theorem Dev.trainPorts_spec (c : Nat) (d : Dev) : (d.trainPorts c).canvases = d.canvases ∧
    (∀ m, (d.trainPorts c).portCanvas m = d.portCanvas m) ∧ (∀ n ∈ d.portsOf c, (d.trainPorts c).port n = (d.port n).relinked) ∧
    ∀ n, n ∉ d.portsOf c → (d.trainPorts c).port n = d.port n := by
  have hself (d : Dev) (n : Nat) : (if (d.port n).state = .idle ∨ ((d.port n).state = .training ∧ (d.port n).step = .none)
      then d.startTraining n else d).port n = (d.port n).relinked := by
    unfold Port.relinked
    split
    · exact Dev.startTraining_port n d
    · rfl
  have hstep (d : Dev) (n : Nat) : Dev.PortStep n d (if (d.port n).state = .idle ∨ ((d.port n).state = .training ∧ (d.port n).step = .none)
      then d.startTraining n else d) := by
    split
    · exact Dev.startTraining_step n d
    · exact .refl n d
  obtain ⟨hin, hout⟩ := foldl_each (get := Dev.port) (idx := id) (F := fun _ x => x.relinked)
    (step := fun d n => if (d.port n).state = .idle ∨ ((d.port n).state = .training ∧ (d.port n).step = .none)
      then d.startTraining n else d) hself (fun d n k hk => (hstep d n).others k hk) (l := d.portsOf c)
    (by rw [List.map_id]; exact d.portsOf_nodup c) d
  have hall (l : List Nat) (d : Dev) : (l.foldl (fun d n => if (d.port n).state = .idle ∨ ((d.port n).state = .training ∧ (d.port n).step = .none)
      then d.startTraining n else d) d).canvases = d.canvases ∧ ∀ m, (l.foldl (fun d n => if (d.port n).state = .idle ∨
      ((d.port n).state = .training ∧ (d.port n).step = .none) then d.startTraining n else d) d).portCanvas m = d.portCanvas m := by
    induction l generalizing d with
    | nil => exact ⟨rfl, fun _ => rfl⟩
    | cons n l ih =>
      rw [List.foldl_cons, (ih _).1, (hstep d n).canvases]
      exact ⟨rfl, fun m => by rw [(ih _).2, (hstep d n).source]⟩
  unfold Dev.trainPorts
  exact ⟨(hall _ d).1, (hall _ d).2, hin, fun n hn => hout n (by rwa [List.map_id])⟩

/-- A port that sends leaves video for IDLE or training, as its canvas's video ends. -/
theorem Dev.idlePorts_state {c n : Nat} {d : Dev} (hn : n ∈ d.senders c) :
    ((d.idlePorts c).port n).state = .idle ∨ ((d.idlePorts c).port n).state = .training := by
  obtain ⟨hin, -⟩ := foldl_each (get := Dev.port) (idx := id)
    (F := fun _ x => if x.relinkAt then x.training else { x with state := .idle, finishing := none })
    (step := fun d n => d.stopVideo n) (fun d n => Dev.stopVideo_port n d) (fun d n k hk => (Dev.stopVideo_step n d).others k hk)
    (l := d.senders c) (by rw [List.map_id]; exact List.nodup_range.filter _) d
  unfold Dev.idlePorts
  rw [show (List.foldl _ d (d.senders c)).port n = _ from hin n hn]
  split
  · exact .inr rfl
  · exact .inl rfl

theorem Dev.videoCanvas_congr {d e : Dev} {n : Nat} (hp : e.port n = d.port n) (hs : e.portCanvas n = d.portCanvas n) :
    e.videoCanvas n = d.videoCanvas n := by
  unfold Dev.videoCanvas
  rw [hp, hs]

theorem Dev.killBands_deal (c : Nat) (d : Dev) : ∀ r ∈ (d.killBands c none).comp.deal, r.canvas ≠ c := by
  intro r hr
  have hdeal : (d.killBands c none).comp.deal = d.comp.deal.filter fun r => !bandOf c none r.canvas r.par := rfl
  rw [hdeal] at hr
  simpa [bandOf] using (List.mem_filter.mp hr).2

= = = =

Problem to solve =
Only the number should be given: how many lines in the data contain the string "unfold".

Output for this exercise =
4